Cordis doesn’t quite know what to do with herself.
That old adage - time heals all wounds - is disgustingly true, she supposes. As many times as she’s picked her wounds, made them bleed over and over and over again, they scab and heal and when she picks again, there’s a little less raw flesh than the time before. The pain of it just a little less sharp.
That, of course, is terrifying in its own way. The pain trickles away in agonizing slowness, but so too do the memories. She remembers Spyndle – god, of course she does – but everything is softer, blurring, and small things escape her. She is less and less sure what is memory and what is the memory of a memory, a thing replayed so much that she cannot be sure it happened at all or if it’s since become purely part of her imagination.

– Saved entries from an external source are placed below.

-- ==== Sys2Proof/Certificates/Slice0/Obligations.lean ====
section
/-! DEFINITION. The statements about the bridge, one `def Obligations.<Name> : Prop` each. A statement that rests on a choice of
the model says so and names its log entry. -/

open Sys2Proof Sys2Proof.Machine

/-! ### Steps -/

/-- A step takes the command at the front of the queue and runs it with the queue's rest. The queue is the model's (log 27).
-/
def Obligations.StepRunsTheFrontCommand : Prop :=
  ∀ (s : State) (c : Instr) (rest : List Instr), s.pending = c :: rest →
    step s = exec c { s with pending := rest }

/-- On an empty queue one tick passes: every timer that counts loses 1 µs, and the expiry of each timer whose count was 1 is
taken as its command, with what it drives outward. Those that come together (R63, R179) are taken one after another in some
order, each that an earlier one has stopped not at all. Without one, and with no read of the management port under way,
nothing else that the manual names changes. That a tick is the step of an empty queue is the model's choice (log 5). -/
def Obligations.TickCountsTimersAndTakesExpiries : Prop :=
  ∀ s : State, s.pending = [] → ∃ (u t : State) (ks : List Timer), step s = .next t ∧ u.TakesExpiries ks t ∧
    u = { s with pu := u.pu, tt := u.tt, hp := u.hp, mg := u.mg, out := u.out, freeCount := u.freeCount } ∧
    (s.mg.bus ≠ .reading → u.mg = s.mg ∧ u.out = []) ∧
    u.pu = { s.pu with channel := u.pu.channel } ∧
    u.hp = { s.hp with lockTimer := s.hp.lockTimer.map fun n => n - 1 } ∧
    u.tt = { s.tt with entries := u.tt.entries } ∧
    (s.pu.channel = .idle → u.pu.channel = .idle) ∧
    (∀ i l m n, s.pu.channel = .outstanding i l m n → u.pu.channel = .outstanding i l m (n - 1)) ∧
    (∀ n, s.pu.channel = .quiet n → u.pu.channel = .quiet (n - 1)) ∧
    (∀ j, u.txn j = (s.txn j).map fun x => { x with wbTimer := x.wbTimer.map WbTimer.count }) ∧
    ks.Nodup ∧
    ∀ k, k ∈ ks ↔
      ((k = .answer ∧ ∃ i l m, s.pu.channel = .outstanding i l m 1) ∨
       (k = .quiet ∧ s.pu.channel = .quiet 1) ∨
       (∃ i x, k = .writeback i ∧ s.txn i = some x ∧
         (x.wbTimer = some (.running 1) ∨ x.wbTimer = some (.pendingCounting 1))) ∨
       (k = .lock ∧ s.hp.lockTimer = some 1))

/-! ### The reset inputs -/

/-- R198 with the rules it gathers: at the assertion of the RESET pin all work is dropped and every table and queue emptied,
with nothing driven outward. The release samples the straps and leaves the values the manual gives. Three clauses are the
model's and not the manual's: the level of HRST stays across the pin (log 3), what the manual gives after the pin stands from
the assertion on (log 28), and the waiting commands stay (log 27). -/
def Obligations.ResetPinDropsWorkAndGivesStartValues : Prop :=
  (∀ s : State, ∃ t, exec .resetPinAssert s = .next t ∧ t.Emptied ∧ t.out = [] ∧
    t.pins = { s.pins with resetAsserted := true } ∧ t.pending = s.pending) ∧
  ∀ (s : State) (ma1 ma0 start : Bool), s.pins.resetAsserted = true →
    ∃ t, exec (.resetPinRelease ma1 ma0 start) s = .next t ∧ t.Emptied ∧ t.StartValues start ∧ t.out = [] ∧
      t.pins = { s.pins with resetAsserted := false, ma1 := ma1, ma0 := ma0, start := start } ∧
      t.pending = s.pending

She is past mourning. Past the sharpest part of it, at least. She isn’t sure when it happened, which is terrifying in its own way. She did not wake up one day healed, she was simply moving and she realized that somewhere along the way grief had stopped stabbing her every motion.
It’s a strange feeling. She is lighter and heavier at once. She doesn’t know what to do with the time that’s opened before her, what to do without wounds to claw open.
She experiments with her magic in a way she has never done before. She changed landscapes and never mind if they shift back in a day or so. She shifts into monsters. She freezes a bolt of lightning and walks up to its endpoint and looks at the storm-ridden world below.
She still doesn’t quite know who she is, in this new, emergent form. But she knows that whatever or whoever she is, she is powerful.
And so she returns. Back to her homeland, to the familiar yet not-familiar land. Things have changed – so has she.
Besides, the meadow is there, and it is familiar enough. So to the meadow she goes, a silver woman with lightning crackling across her skin and something almost like a smile on her lips.